We Live In A Society
“We Live in a Society,” and Other (Better) Commentaries in Society of the Snow
By Elizabeth Rotunno
We, as humans, love disaster—not necessarily being stricken by some devastating misfortune, but at least engaging with it as a subject of great societal intrigue and fascination. Maybe it’s proof that humanity, like the rest of the universe, tends toward entropy, or perhaps we’re just bored and want to live vicariously through the victims of zombie apocalypses and world-ending asteroids. Either way, catastrophe is always a hit in horror and psychological suspense films. Recently, an especially tragic specimen of calamity dipped its toes into the Oscars scene, nominated as part of the critically acclaimed 2023 movie Society of the Snow (originally La Sociedad de La Nieve).
Set in 1972, the movie follows a Uruguayan rugby team after they crash in the freezing Andes mountains of Western Argentina. The young players must await rescue, relying only on each other and the wreckage of their airliner to survive. After extending their food supply much longer than it was meant to last and consuming anything semi-resembling a comestible, some players resort to eating each other to stay alive, while others mount efforts to escape the glacial prison into which they’ve plunged. The real kicker? Society of the Snow is based on the true story of Uruguayan Air Force Flight 571 and is adapted from a novel of the same name by Pablo Vierci, detailing the incident. The adaptation is fairly faithful to the original story, making Society of the Snow an interesting case study into human behavior surrounding self-organization. So what does it teach us about how we act in group survival situations?
Although this topic is more closely related to the event than the movie itself, director J.A. Bayona’s subtle and considered narrative choices present a message far more insightful than a mere “humans do what it takes to survive,” as many survival movies are wont to espouse.
Drawing on Vierci’s original book title, Bayona emphasizes the role of the society in the team’s eventual salvation. The young men don’t devolve into disorganized chaos, they don’t attack each other for food, and many of them initially refuse to eat their dead comrades. Instead, matters are resolved with civil discourse, in a style that’s almost reminiscent of a Socratic Seminar. Eventually, a system emerges: two cousins volunteer to “prepare,” as it were, corpses for consumption, meting out rations to the rest of the team. Their captain, Marcelo, retains his authority with the team and slides into the role of leader. All the while, everyone is sustained and connected by their faith in God and their mandates as Catholics. Their morphing of cannibalism into an organized ritual acts as the most obvious symbol for the collective developmental direction the team moves in: collaboration and order.
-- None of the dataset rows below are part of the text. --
/-- COMMAND (R88, R90, R91, R105): the group's note is set, its loss count 0, the lever after clamp and deadband its last lever, and the
REFERENCE frame of chapter 12.3 that carries what its shaper gives, `shape`, takes the frame's place and is the group's last
reference; the other groups' last levers and references, every item, table, channel, member record and envelope value are
unchanged. A group field above 3 is forwarded unchanged. A HELD group becomes ACTIVE when the lever is outside the deadband and
every condition of R91, and for WALK of R139, holds, the severity read after the fall of CMD_LOST_x; else it stays HELD with Q as it
was, the neutral-seen flag set by a neutral lever alone, and a frame of its own reference carries enable false. That a group in CUT takes
the note, the loss count and the lever as well is the model's choice (assumption 10), and so are the moment of the frame's own reports
(assumption 33) and of the sequencer's reaction (assumption 13). -/
def Obligations.CommandFrame : Prop :=
  (∀ (l : Link) (g : Axis) (lever : Word) (s : State), s.lpu.bypass = .off → fits l 4 = true →
    (let o := shape g lever (goodFrameSeen s)
     let bs := referenceFrame g o.ref o.state
     ∃ t, exec (.command l (natWord g.code) lever) s = .next t
      ∧ (t.group g).note = true ∧ (t.group g).loss = 0
      ∧ (let v := max (-1000) (min 1000 lever.toInt)
         (t.group g).lastLever = some (if |v| < (s.items.groups.get g).deadband then 0 else v)
           ∧ t.mgu.lastLevers.get g = (t.group g).lastLever)
      ∧ Delivered bs s t ∧ frameKind bs = kindReference ∧ frameDest bs = broadcast ∧ frameSrc bs = s.ownByte
      ∧ (let walk : Bool := g == .walk
         bs = frame kindReference broadcast s.ownByte (wordsToBytes
          [packBytes g.code (if o.ref.enable then 1 else 0), wordOf o.ref.speed, wordOf o.ref.motoring, wordOf o.ref.regen,
            packBytes o.ref.form.code (if g = .drag then o.state.wsq.command.code else 0),
            packBytes s.lpu.ownAddress (if walk then o.state.wsq.state.code else 255), natWord s.lpu.lastCycle,
            if walk then wordOf o.state.wsq.steps else 0, if walk && o.state.wsq.offPark then 1 else 0]))
      ∧ (t.group g).lastRef = o.ref
      ∧ (∀ h, h ≠ g → (t.group h).lastRef = (s.group h).lastRef ∧ (t.group h).lastLever = (s.group h).lastLever
          ∧ ((t.group h).q = (s.group h).q ∨ (t.group h).q = 0))
      ∧ SameConfig s t ∧ SameMeasured s t ∧ t.pending = s.pending))
  ∧ (∀ (l : Link) (group lever : Word) (s : State), s.lpu.bypass = .off → fits l 4 = true → 3 < group.toNat →
      ∃ t, exec (.command l group lever) s = .next t ∧ NothingElse s t
        ∧ Delivered (received kindCommand l [group, lever]) s t)
  ∧ (∀ (l : Link) (g : Axis) (lever : Word) (s : State), s.lpu.bypass = .off → fits l 4 = true → FrameQuiet s →
      (s.group g).state = .held →
      (let v := frameLever g lever s
       let ready : Prop := s.mgu.mode = .run ∧ (s.group g).neutralSeen = true
        ∧ stops ((commandArrives g (goodFrameSeen s)).alu.severity.get g) = false
        ∧ (match g with
          | .walk => s.wsq.state = .walkReady ∧ (s.group .hoist).state = .held ∧ (s.group .swing).state = .held
              ∧ s.wsq.brake = true ∧ s.tables.t8.state = .live
          | _ => (s.dgu.values.get g.drive).form ≠ .unresolved ∧ s.wsq.state = .digging)
       (v ≠ 0 → ready → 1 ≤ (s.items.groups.get g).brakeDelay →
          ∃ t, exec (.command l (natWord g.code) lever) s = .next t ∧ (t.group g).state = .active ∧ (t.group g).idle = 0
            ∧ (t.group g).lastRef.enable = true ∧ t.mgu.mode = .run
            ∧ (g = .walk → t.wsq = { s.wsq with
                state := .stepping, dir := some (if 0 < v then .forward else .back), mismatch := 0, disagree := 0 }))
       ∧ (v = 0 ∨ ¬ ready →
          ∃ t, exec (.command l (natWord g.code) lever) s = .next t ∧ (t.group g).state = .held
            ∧ (t.group g).q = (s.group g).q ∧ (t.group g).idle = (s.group g).idle
            ∧ (t.group g).neutralSeen = ((s.group g).neutralSeen || v == 0) ∧ t.mgu.mode = s.mgu.mode ∧ t.wsq = s.wsq
            ∧ (¬ (g = .drag ∧ carriesWalk s.wsq.state = true) →
                (t.group g).lastRef.enable = false ∧ (t.group g).lastRef.speed = 0))))

/-- SAMPLE (R4, R5, R30): the frame goes to the channel its channel field names if its source is that channel's digitiser; the
channel hands its state, φ and turn count to the POS and a recovery sets the DOUBTFUL flag; the other channels, the items,
tables and the DGU are unchanged. A duplicate changes no block, and neither does a frame from another source. That the first
frame of a channel without a last sequence number sets the note, the stale count and the number is the model's choice
(assumption 8). -/
def Obligations.SampleFrame : Prop :=
  ∀ (l : Link) (d : SampleData) (s : State), s.lpu.bypass = .off → fits l 8 = true →
    (∀ a, d.channel.toNat = a.code → (s.items.channels.get a).sampleSource = l.src.toNat →
      (s.chan a).lastSeq ≠ some d.sequence.toNat → (∀ q, (s.chan a).lastSeq = some q → q < 256) →
      ∃ t, exec (.sample l d) s = .next t
        ∧ t.chan a = (takeSample (s.chanCtx a) d (s.chan a)).run.chan
        ∧ (t.chan a).lastSeq = some d.sequence.toNat ∧ (t.chan a).note = true ∧ (t.chan a).stale = 0
        ∧ (∀ b, b ≠ a → t.chan b = s.chan b)
        ∧ t.pos.handed = s.pos.handed.set a ⟨(t.chan a).state, (t.chan a).phase, (t.chan a).turns⟩
        ∧ ((s.chan a).state = .fault → (t.chan a).state = .acquire → ∀ e : Drive, e.axis = a → t.pos.doubtful.get e = true)
        ∧ ((takeSample (s.chanCtx a) d (s.chan a)).recovered = true → ∀ e : Drive, e.axis = a → t.pos.doubtful.get e = true)
        ∧ Delivered (received kindSample l (sampleWords d)) s t
        ∧ SameConfig s t ∧ t.dgu = s.dgu ∧ t.pending = s.pending)
    ∧ (∀ a, d.channel.toNat = a.code → (s.chan a).lastSeq = some d.sequence.toNat →
        ∃ t, exec (.sample l d) s = .next t ∧ NothingElse s t ∧ Delivered (received kindSample l (sampleWords d)) s t)
    ∧ ((∀ a, d.channel.toNat = a.code → (s.items.channels.get a).sampleSource ≠ l.src.toNat) →
        ∃ t, exec (.sample l d) s = .next t ∧ NothingElse s t ∧ Delivered (received kindSample l (sampleWords d)) s t)

/-- DISCRETE (R66, R67, R68, R69): a frame from INPUT_NODE loads the whole image, FRESH, decodes the brakes, hands the brake and shoe
inputs to the sequencer and the marks to the POS, and the inputs' own conditions follow their inputs; items, tables, channels
and members are unchanged. A frame from another source is only forwarded. -/
def Obligations.DiscreteFrame : Prop :=
  ∀ (l : Link) (low high : Word) (s : State), s.lpu.bypass = .off → fits l 4 = true → AlarmsOk s →
    (s.items.inputNode = l.src.toNat →
      ∃ t, exec (.discrete l low high) s = .next t
        ∧ t.dgu.image = { inputs := high ++ low, state := .fresh, stale := 0, note := true }
        ∧ (∀ e : Drive, t.dgu.brakes.get e =
            if low.getLsbD (6 + 2 * e.code) then (if low.getLsbD (7 + 2 * e.code) then .good else .worn) else .failed)
        ∧ t.wsq.brake = low.getLsbD 5 ∧ (∀ e : Drive, t.pos.marks.get e = some (low.getLsbD (2 + e.code)))
        ∧ t.wsq.left = (if low.getLsbD 12 && low.getLsbD 13 then .seated
            else if low.getLsbD 12 || low.getLsbD 13 then .partly else .lifted)
        ∧ t.wsq.right = (if low.getLsbD 14 && low.getLsbD 15 then .seated
            else if low.getLsbD 14 || low.getLsbD 15 then .partly else .lifted)
        ∧ t.alu.raised cEstop = high.getLsbD 1 ∧ t.alu.raised cBoomLimit = high.getLsbD 0
        ∧ t.alu.raised cHoistTopLimit = low.getLsbD 0 ∧ t.alu.raised cDragInLimit = low.getLsbD 1
        ∧ t.alu.raised cDiscreteStale = false
        ∧ (∀ e : Drive, t.alu.raised (cBrakeWorn e) = (t.dgu.brakes.get e == .worn)
            ∧ t.alu.raised (cBrakeFailed e) = (t.dgu.brakes.get e == .failed))
        ∧ (∀ k, k < 6 → t.alu.raised (cExternal k) = high.getLsbD (2 + k))
        ∧ t.dgu.members = s.dgu.members ∧ t.dgu.values = s.dgu.values ∧ t.tru = s.tru
        ∧ Delivered (received kindDiscrete l [low, high]) s t ∧ SameConfig s t ∧ t.pending = s.pending)
    ∧ (s.items.inputNode ≠ l.src.toNat →
        ∃ t, exec (.discrete l low high) s = .next t ∧ NothingElse s t
          ∧ Delivered (received kindDiscrete l [low, high]) s t)

/-- DRIVE_STATUS (R54, R55, R59, R60): the member whose address is the source takes presence, torque and speed from the frame, the
other members keep their records, and the capacity and group torque follow from the records; the hoist torque is handed to the
SWU. A frame from a node that is no member is only forwarded. -/
def Obligations.DriveStatusFrame : Prop :=
  ∀ (l : Link) (d : DriveData) (s : State), s.lpu.bypass = .off → fits l 12 = true →
    ((∃ g, ∃ m ∈ s.dgu.members.get g, m.address = l.src.toNat) →
      ∃ t, exec (.driveStatus l d) s = .next t
        ∧ (∀ g, ∀ m ∈ t.dgu.members.get g, m.address = l.src.toNat →
            m.presence = (if d.fault ≠ 0#16 then .faulted else if d.ready ≠ 0#16 then .ready else .present)
              ∧ m.torque = some (max (-2000) (min 2000 d.torque.toInt))
              ∧ m.speed = some (max (-2000) (min 2000 d.speed.toInt)) ∧ m.note = true ∧ m.silence = 0)
        ∧ (∀ g, (t.dgu.members.get g).map Member.address = (s.dgu.members.get g).map Member.address
            ∧ (t.dgu.members.get g).filter (fun m => m.address != l.src.toNat)
              = (s.dgu.members.get g).filter (fun m => m.address != l.src.toNat))
        ∧ (∀ g, (t.dgu.values.get g).configured = (t.dgu.members.get g).length
            ∧ (t.dgu.values.get g).ready = ((t.dgu.members.get g).filter (fun m => m.presence == .ready)).length
            ∧ (t.dgu.values.get g).torque = (if (t.dgu.members.get g).length = 0 then 0 else
                Int.tdiv ((((t.dgu.members.get g).filter (fun m => m.presence == .ready)).map
                  (fun m => m.torque.getD 0)).sum) (t.dgu.members.get g).length))
        ∧ t.swu.heldTorque = t.dgu.values.hoist.torque ∧ t.dgu.image = s.dgu.image ∧ t.dgu.brakes = s.dgu.brakes
        ∧ Delivered (received kindDriveStatus l (driveWords d)) s t
        ∧ SameConfig s t ∧ t.tru = s.tru ∧ t.env = s.env ∧ t.pending = s.pending)
    ∧ ((∀ g, ∀ m ∈ s.dgu.members.get g, m.address ≠ l.src.toNat) →
        ∃ t, exec (.driveStatus l d) s = .next t ∧ NothingElse s t
          ∧ Delivered (received kindDriveStatus l (driveWords d)) s t)

/-- FORWARDED_FRAME, OWN_FRAME_REMOVAL and BAD_FRAME (R169, R170, R175): a frame only forwarded leaves as received; a returning own
frame enters no queue; a bad or short frame is forwarded and its reason and kind are BAD_FRAME's detail, and only a short one,
which is good, restarts the timer. -/
def Obligations.PassingFrames : Prop :=
  ∀ (bs : Bytes) (s : State), s.lpu.bypass = .off →
    (onlyForwarded s.ownByte bs = true →
      ∃ t, exec (.forwardedFrame bs) s = .next t ∧ NothingElse s t ∧ Delivered bs s t)
    ∧ (badReason bs = none → returnsOwn s.ownByte bs = true →
        ∃ t, exec (.ownFrameRemoval bs) s = .next t ∧ NothingElse s t ∧ t.lpu.queue = s.lpu.queue
          ∧ t.lpu.discard = s.lpu.discard ∧ Restarted s t)
    ∧ (∀ k, badReason bs = some k → AlarmsOk s →
        ∃ t, exec (.badFrame bs) s = .next t ∧ Forwarded bs s t
          ∧ (t.alu.cond cBadFrame).detail = some (256 * k + (frameKind bs).toNat)
          ∧ (if k = 2 then Restarted s t else TimerKept s t)
          ∧ SameConfig s t ∧ SameMeasured s t ∧ t.pending = s.pending)

/-- FRAME_TRANSMITTED (R173): the front frame leaves the queue and nothing else changes. LOOP_SILENT (R163, R175): a running timer
that expires raises the condition with detail 0 or 1 by the traffic-seen flag, stops, and takes the part to HALTED with every
group CUT. -/
def Obligations.TransmissionAndSilence : Prop :=
  (∀ s : State, ∃ t, exec .frameTransmitted s = .next t ∧ t = s.withLpu { s.lpu with queue := s.lpu.queue.drop 1 })
  ∧ (∀ s : State, s.lpu.bypass = .off → s.lpu.timer = .running → AlarmsOk s → GroupsOk s →
      s.alu.raised cLoopSilent = false →
      ∃ t, exec .loopSilent s = .next t ∧ t.lpu = { s.lpu with timer := .expired } ∧ t.alu.raised cLoopSilent = true
        ∧ (t.alu.cond cLoopSilent).detail = some (if s.lpu.trafficSeen then 1 else 0)
        ∧ t.mgu.mode = .halted ∧ (∀ g, (t.group g).state = .cut ∧ (t.group g).q = 0)
        ∧ SameConfig s t ∧ SameMeasured s t ∧ t.pending = s.pending)

/-! ### Management requests -/

/-- READ, DISCARD_COUNT_READ and READ_TABLE (R174, R186, R189): a served READ answers the words of the item map from the named item
on, as many as its count, 0 taken as 1 and above 16 as 16, and changes nothing but DISCARD_COUNT, which becomes 0 where the range
includes it, and then counts the response if the queue drops it; an unknown item is NO_ITEM, a range past the map OUT_OF_RANGE.
READ_TABLE answers the table's words as they stand, in any table state. PROFILE_SELECTION and FEEDBACK_SUMMARY are coded in the order
in which R75 and R63 list their values. That the range of a READ_TABLE is tested with the clamped count is the model's choice
(assumption 31), and so is the layout of some read-only items' words (assumptions 16, 17 and 30). -/
def Obligations.ReadRequests : Prop :=
  (∀ (r : Req) (item index : Word) (count : Byte) (s : State), s.lpu.bypass = .off →
    (let c := max 1 (min 16 count.toNat)
     ((namedItem item.toNat index.toNat).isSome = true → c ≤ wordsFrom item.toNat →
       (let vs := ((itemsFrom item.toNat).flatMap (fun k => itemWords k index.toNat s)).take c
        let kept := if coversDiscard item.toNat c then 0 else s.lpu.discard
        ∃ t, exec (.read r item index count) s = .next t ∧ exec (.discardCountRead r item index count) s = .next t
          ∧ vs.length = c ∧ vs.head? = (itemWords item.toNat index.toNat s).head?
          ∧ AnsweredFrom kept r 1 (if c = count.toNat then 0 else 1) vs s t ∧ NothingElse s t))
     ∧ (namedItem item.toNat index.toNat = none →
         ∃ t, exec (.read r item index count) s = .next t ∧ NothingElse s t ∧ Answered r 1 3 [] s t)
     ∧ ((namedItem item.toNat index.toNat).isSome = true → wordsFrom item.toNat < c →
         ∃ t, exec (.read r item index count) s = .next t ∧ NothingElse s t ∧ Answered r 1 6 [] s t)))
  ∧ (∀ (r : Req) (table first : Word) (count : Byte) (i : TableId) (s : State), s.lpu.bypass = .off →
      table.toNat = i.code →
      (let c := max 1 (min 16 count.toNat)
       (first.toNat + c ≤ (s.table i).words.length →
         ∃ t, exec (.readTable r table first count) s = .next t ∧ NothingElse s t
           ∧ Answered r 7 (if c = count.toNat then 0 else 1) (((s.table i).words.drop first.toNat).take c) s t)
       ∧ ((s.table i).words.length < first.toNat + c →
         ∃ t, exec (.readTable r table first count) s = .next t ∧ NothingElse s t ∧ Answered r 7 6 [] s t)))
  ∧ (∀ (index : Nat) (s : State),
      itemWords 77 index s = [match s.env.selection with | .cell => 0 | .doubtful => 1 | .none => 2]
      ∧ itemWords 69 index s
          = [match s.dgu.summary with
              | .conflict => 0 | .incomplete => 1 | .drag => 2 | .walk => 3 | .none => 4 | .mixed => 5])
Bayona positions these internal hierarchies that the team erects against the concept of external societal reliance. Punctuating the movie’s sequences of harrowing events is a radio broadcast relaying news of rescue missions, which get bleaker and bleaker. In response to the rescue efforts proving largely unsuccessful, the young men increasingly fall back onto their established organizational structure as a sports team. As such, the eventual news that rescue efforts have ceased symbolizes a significant departure, a severance, from reliance on the social constructs of the outside world. What good are planes and search parties if they exist only in words, bearing no material influence upon one’s actual situation? Bayona here indicates that the dwindling influence of established civilization becomes analogous to the growing independence of the rugby team, as they rely upon an internal, rather than external, functional structure. The explicit portrayal of this inverse relationship is quite possibly what distinguishes Society of the Snow’s narrative from its thematic peers: it’s a hopeful film. It shows us that perseverance and collaboration in the face of adversity are not only possible but can be a sustaining force.
Society of the Snow doesn’t attempt to simulate total collapse or tell us that humans are incapable of overcoming existential threats. Rather, it shines through in its distinct optimism, and its unwavering faith in the social, collaborative, human spirit that first gave rise to civilization millennia ago.